# This is the coolest feature of the new site



## Tranechaser (Jun 12, 2015)

You now have this awesome emoticon at your disposal:
🖕 🖕 🖕 🖕 🖕 🖕 🖕 🖕


----------



## datsaxman (Nov 28, 2005)

... dayum ...


----------



## andre251 (Jan 6, 2009)

I think that cool new feature might eventually get people in trouble. 🙃


----------



## PigSquealer (Dec 27, 2017)

Tranechaser said:


> You now have this awesome emoticon at your disposal:
> ? ? ? ? ? ? ? ?


The "like"? doesn't match. I can't find this emoticon in FAQ. is this F# ?


----------



## Bkenes (Dec 3, 2011)

🎷


----------



## Pete Thomas (Sep 12, 2004)

Tranechaser said:


> You now have this awesome emoticon at your disposal:


However please note that if this is ever used as a direct response to another member it would be treated as if the literal meaning had been expressed in text.

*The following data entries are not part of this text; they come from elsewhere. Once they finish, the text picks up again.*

theorem dropLast_frame (s : State) : SameOutside [.igu, .swc] s s.dropLast :=
  (freeSlots_frame s _).comp (frame_swc _ _) (by decide)

theorem checkDone_frame (s : State) : SameOutside [.igu, .swc, .lku] s s.checkDone := by
  unfold State.checkDone; split
  · refine SameOutside.comp (SameOutside.ite (dropLast_frame s) SameOutside.rfl') (enterState_frame _ _)
      (by decide)
  · exact SameOutside.rfl'

theorem arbitrate_frame (s : State) : SameOutside [.grant] s s.arbitrate := frame_grant _ _

theorem settle_frame (s : State) : SameOutside settleBlocks s s.settle :=
  (checkDone_frame s).comp (arbitrate_frame _) (by decide)

/-- An operation followed by `settle`. -/
theorem SameOutside.settled {l m : List Block} {s t : State} (h : SameOutside l s t)
    (sub : ∀ b ∈ l ++ settleBlocks, b ∈ m) : SameOutside m s t.settle := h.comp (settle_frame t) sub

/-! ### Keys and strips -/

theorem updateKey_frame (s : State) (k : Nat) (f : KeyRecord → KeyRecord) :
    SameOutside [.swc] s (s.updateKey k f) := frame_swc _ _

theorem releaseKey_frame (s : State) (k : Nat) : SameOutside [.igu, .swc] s (s.releaseKey k) := by
  unfold State.releaseKey; dsimp only; split
  · exact (updateKey_frame s _ _).comp (freeSlot_frame _ _) (by decide)
  · exact (updateKey_frame s _ _).mono (by decide)

theorem updateStrip_frame (s : State) (j : Nat) (f : Strip → Strip) :
    SameOutside [.cvm] s (s.updateStrip j f) := frame_cvm _ _
theorem removeStrip_frame (s : State) (j : Nat) : SameOutside [.cvm] s (s.removeStrip j) :=
  frame_cvm _ _

theorem countSent_frame (s : State) : SameOutside [.cvm] s s.countSent := frame_cvm _ _
theorem countSkipped_frame (s : State) : SameOutside [.cvm] s s.countSkipped := frame_cvm _ _
theorem countDiscarded_frame (s : State) : SameOutside [.cvm] s s.countDiscarded := frame_cvm _ _
theorem setOpuState_frame (s : State) (st : OpuState) : SameOutside [.opu] s (s.setOpuState st) :=
  frame_opu _ _
theorem clearTransfer_frame (s : State) : SameOutside [.opu] s s.clearTransfer := frame_opu _ _

/-! ### Ingest -/

theorem abortFilling_frame (s : State) : SameOutside [.igu, .tku, .grant, .lku] s s.abortFilling := by
  unfold State.abortFilling; split
  · exact (endUnaccepted_frame s _).comp (countDropped_frame _) (by decide)
  · exact SameOutside.rfl'

theorem startFrame_frame (s : State) (i : Fin 8) (c : BitVec 8) (e : Nat) :
    SameOutside [.igu, .tku] s (s.startFrame i c e) := by
  intro b hb; cases b <;> first | exact rfl | exact absurd (by decide) hb

theorem frameStart_frame (s : State) (l : List Beat) :
    SameOutside [.igu, .tku, .lku] s (s.frameStart l) := by
  unfold State.frameStart; split
  · exact SameOutside.rfl'
  · split
    · split
      · exact SameOutside.rfl'
      · split
        · exact (startFrame_frame s _ _ _).mono (by decide)
        · exact (countDropped_frame s).mono (by decide)
    · exact (countGeometry_frame s).mono (by decide)

theorem takeLine_frame (s : State) (i : Fin 8) (tag : Beat) (l : List Beat) :
    SameOutside [.igu] s (s.takeLine i tag l) := frame_igu _ _

theorem startPrepare_frame (s : State) (i : Fin 8) : SameOutside [.igu] s (s.startPrepare i) :=
  frame_igu _ _

theorem acceptFrame_frame (s : State) (i : Fin 8) (r : FrameRecord) :
    SameOutside [.igu] s (s.acceptFrame i r) :=
  SameOutside.ite ((frame_igu s _).comp (startPrepare_frame _ _) (by decide)) (frame_igu s _)

/-! ### SWC's decision -/

/-- The blocks that SWC's decision on a frame may change. -/
def decisionBlocks : List Block := [.tku, .smu, .cvm, .igu, .swc, .lku, .grant]

theorem setStage_frame (s : State) (st : TrackStage) : SameOutside [.tku] s (s.setStage st) :=
  frame_tku _ _
theorem askSelection_frame (s : State) (k : SetKind) (i : Fin 8) :
    SameOutside [.tku] s (s.askSelection k i) := frame_tku _ _
theorem rebase_frame (s : State) (r : FrameResult) : SameOutside [.tku] s (s.rebase r) := frame_tku _ _

theorem closeFrame_frame (s : State) (op : TrackOp) : SameOutside [.igu, .swc, .tku] s (s.closeFrame op) := by
  refine SameOutside.comp (SameOutside.ite (l := [.igu, .swc]) ?_ ?_) (frame_tku _ _) (by decide)
  · exact (moveToKey_frame s _).mono (by decide)
  · exact (moveToLast_frame s _).comp (frame_swc _ _) (by decide)

theorem finishFrame_frame (s : State) : SameOutside [.igu, .swc, .tku] s s.finishFrame := by
  unfold State.finishFrame; split
  · exact SameOutside.rfl'
  · exact SameOutside.ite (closeFrame_frame s _) ((frame_tku s _).mono (by decide))

theorem addKey_frame (s : State) (r : KeyRecord) : SameOutside [.swc] s (s.addKey r) := frame_swc _ _

theorem notifyKey_frame (s : State) (r : KeyRecord) : SameOutside [.swc, .lku] s (s.notifyKey r) :=
  (notify_frame s _).comp (frame_swc _ _) (by decide)

theorem startSeam_frame (s : State) : SameOutside [.smu] s s.startSeam := by
  unfold State.startSeam; split
  · exact frame_smu _ _
  · exact SameOutside.rfl'

theorem queueSeam_frame (s : State) (j : SeamJob) : SameOutside [.smu] s (s.queueSeam j) :=
  (frame_smu s _).comp (startSeam_frame _) (by decide)

theorem applyPending_frame (s : State) : SameOutside [.swc] s s.applyPending := by
  unfold State.applyPending; split
  · exact SameOutside.rfl'
  · exact frame_swc _ _

theorem takeKeyZero_frame (s : State) (i : Fin 8) (m : Nat) (l : LockState) :
    SameOutside [.tku, .swc, .lku] s (s.takeKeyZero i m l) := by
  refine SameOutside.comp (l := [.tku, .swc]) ?_
    ((applyPending_frame _).comp (notifyKey_frame _ _) (n := [.swc, .lku]) (by decide)) (by decide)
  have h := (addKey_frame s (s.keyZeroRecord i m l)).comp (askSelection_frame _ .leading i)
    (n := [.tku, .swc]) (by decide)
  exact SameOutside.ite (h.comp (askSelection_frame _ _ _) (by decide)) h

theorem recordKey_frame (s : State) (r : KeyRecord) :
    SameOutside [.smu, .swc, .lku] s (s.recordKey r) :=
  ((addKey_frame s r).comp (queueSeam_frame _ _) (n := [.smu, .swc]) (by decide)).comp
    (notifyKey_frame _ _) (by decide)

/-- The blocks that pace, stall and the closure window may change. -/
def windowBlocks : List Block := [.tku, .cvm, .igu, .swc, .lku, .grant]

theorem windowStep_frame (s : State) (op : TrackOp) (r : FrameResult) :
    SameOutside windowBlocks s (s.windowStep op r) := by
  unfold State.windowStep; dsimp only; split
  · split
    · exact ((frame_cvm s _).comp (enterState_frame _ _) (n := windowBlocks) (by decide)).comp
        (finishFrame_frame _) (by decide)
    · split
      · exact (((endSweep_frame s _).comp (frame_cvm _ _) (n := windowBlocks) (by decide)).comp
          (notify_frame _ _) (n := windowBlocks) (by decide)).comp (finishFrame_frame _) (by decide)
      · exact (finishFrame_frame s).mono (by decide)
  · exact (finishFrame_frame s).mono (by decide)

theorem stallStep_frame (s : State) (op : TrackOp) (r : FrameResult) :
    SameOutside windowBlocks s (s.stallStep op r) := by
  unfold State.stallStep; dsimp only; split
  · exact (frame_swc s _).comp (windowStep_frame _ _ _) (by decide)
  · split
    · exact (frame_swc s _).comp (setStage_frame _ _) (by decide)
    · exact (frame_swc s _).comp (windowStep_frame _ _ _) (by decide)

theorem paceStep_frame (s : State) (op : TrackOp) (r : FrameResult) :
    SameOutside windowBlocks s (s.paceStep op r) := by
  unfold State.paceStep; dsimp only; split
  · exact (frame_swc s _).comp (stallStep_frame _ _ _) (by decide)
  · split
    · exact (setStage_frame s _).mono (by decide)
    · exact (frame_swc s _).comp (stallStep_frame _ _ _) (by decide)

theorem takeTracked_frame (s : State) (op : TrackOp) (r : FrameResult) (k : KeyKind) :
    SameOutside decisionBlocks s (s.takeTracked op r k) := by
  unfold State.takeTracked; dsimp only; split
  · exact (((recordKey_frame s _).comp (frame_swc _ _) (n := decisionBlocks) (by decide)).comp
      (endSweep_frame _ _) (n := decisionBlocks) (by decide)).comp (finishFrame_frame _) (by decide)
  · split
    · have h := (((recordKey_frame s (s.keyRecordOf op.slot op.position r k)).comp
        (askSelection_frame _ .leading op.slot) (n := decisionBlocks) (by decide)).comp
        (rebase_frame _ r) (n := decisionBlocks) (by decide)).comp (applyPending_frame _)
        (n := decisionBlocks) (by decide)
      split
      · exact h.comp (setStage_frame _ _) (by decide)
      · exact h.comp (paceStep_frame _ _ _) (by decide)
    · exact (recordKey_frame s _).comp (finishFrame_frame _) (by decide)

theorem takeOrWait_frame (s : State) (op : TrackOp) (r : FrameResult) (k : KeyKind) :
    SameOutside decisionBlocks s (s.takeOrWait op r k) :=
  SameOutside.ite (takeTracked_frame _ _ _ _) ((setStage_frame _ _).mono (by decide))

theorem judgeKey_frame (s : State) (op : TrackOp) (r : FrameResult) :
    SameOutside decisionBlocks s (s.judgeKey op r) := by
  have h (c : EndCause) : SameOutside decisionBlocks s (s.endSweep c).finishFrame :=
    (endSweep_frame s c).comp (finishFrame_frame _) (by decide)
  unfold State.judgeKey; dsimp only
  split
  · exact h _
  · split
    · exact h _
    · split
      · exact (paceStep_frame _ _ _).mono (by decide)
      · split
        · exact h _
        · exact takeOrWait_frame _ _ _ _

theorem setClosureRun_frame (s : State) (n : Nat) : SameOutside [.cvm] s (s.setClosureRun n) :=
  frame_cvm _ _

theorem keyDecision_frame (s : State) (op : TrackOp) (r : FrameResult) :
    SameOutside decisionBlocks s (s.keyDecision op r) := by
  have h (n : Nat) : SameOutside decisionBlocks s ((s.setClosureRun n).judgeKey op r) :=
    (setClosureRun_frame s n).comp (judgeKey_frame _ _ _) (by decide)
  unfold State.keyDecision; split
  · split
    · split
      · split
        · exact (setStage_frame _ _).mono (by decide)
        · exact h _
      · exact h _
    · exact h _
  · exact judgeKey_frame _ _ _

theorem countFrame_frame (s : State) (r : FrameResult) : SameOutside [.swc] s (s.countFrame r) :=
  frame_swc _ _

theorem takeFirstFrame_frame (s : State) (op : TrackOp) (r : FrameResult) :
    SameOutside decisionBlocks s (s.takeFirstFrame op r) :=
  (((takeKeyZero_frame s _ _ _).comp (rebase_frame _ r) (n := decisionBlocks) (by decide)).comp
    (frame_swc _ _) (n := decisionBlocks) (by decide)).comp (finishFrame_frame _) (by decide)

theorem takeProvisional_frame (s : State) (op : TrackOp) (r : FrameResult) :
    SameOutside [.tku, .swc] s (s.takeProvisional op r) :=
  ((askSelection_frame s .calibration op.slot).comp (rebase_frame _ r) (n := [.tku]) (by decide)).comp
    (frame_swc _ _) (by decide)

theorem judgeCalibration_frame (s : State) (r : FrameResult) :
    SameOutside [.igu, .tku, .swc] s (s.judgeCalibration r) := by
  unfold State.judgeCalibration; dsimp only
  split
  · exact (frame_swc s _).comp (setStage_frame _ _) (by decide)
  · split
    · exact (frame_swc s _).comp (setStage_frame _ _) (by decide)
    · split
      · exact (frame_swc s _).comp (setStage_frame _ _) (by decide)
      · exact (frame_swc s _).comp (finishFrame_frame _) (by decide)

theorem calibrate_frame (s : State) (op : TrackOp) (r : FrameResult) :
    SameOutside [.igu, .tku, .swc] s (s.calibrate op r) := by
  unfold State.calibrate; dsimp only; split
  · exact ((frame_swc s _).comp (takeProvisional_frame _ _ _) (n := [.igu, .tku, .swc])
      (by decide)).comp (finishFrame_frame _) (by decide)
  · exact (frame_swc s _).comp (judgeCalibration_frame _ _) (by decide)

theorem decideFrame_frame (s : State) (r : FrameResult) :
    SameOutside decisionBlocks s (s.decideFrame r) := by
  unfold State.decideFrame; split
  · exact SameOutside.rfl'
  · rename_i op _
    refine (frame_tku s { s.tku with op := some { op with position := s.positionOf r } }).comp
      (m := decisionBlocks) ?_ (by decide)
    dsimp only
    split
    · exact (calibrate_frame _ _ _).mono (by decide)
    · exact (calibrate_frame _ _ _).mono (by decide)
    · split
      · exact (countFrame_frame _ _).comp (takeFirstFrame_frame _ _ _) (by decide)
      · exact (countFrame_frame _ _).comp (keyDecision_frame _ _ _) (by decide)
    · exact (countFrame_frame _ _).comp (keyDecision_frame _ _ _) (by decide)
    all_goals exact (finishFrame_frame _).mono (by decide)

/-! ### Tracking -/

theorem notifyTrack_frame (s : State) (op : TrackOp) (b : LockState) :
    SameOutside [.lku] s (s.notifyTrack op b) := notify_frame _ _
theorem setLock_frame (s : State) (l : Lock) : SameOutside [.tku] s (s.setLock l) := frame_tku _ _

theorem frameResult_frame (s : State) (op : TrackOp) :
    SameOutside decisionBlocks s (s.frameResult op) :=
  (frame_tku s _).comp (decideFrame_frame _ _) (by decide)

theorem motionStep_frame (s : State) (op : TrackOp) : SameOutside [.tku] s (s.motionStep op) :=
  frame_tku _ _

I do get the irony though.



andre251 said:


> I think that cool new feature might eventually get people in trouble. 🙃


Indeed.

But before anyone asks me/us why it's even there if it shouldn't be used (against people) then you are asking the wrong person as I have no control over the site features. You'd need to ask @VSadmin


----------



## Tranechaser (Jun 12, 2015)

PigSquealer said:


> The "like"? doesn't match. I can't find this emoticon in FAQ. is this F# ?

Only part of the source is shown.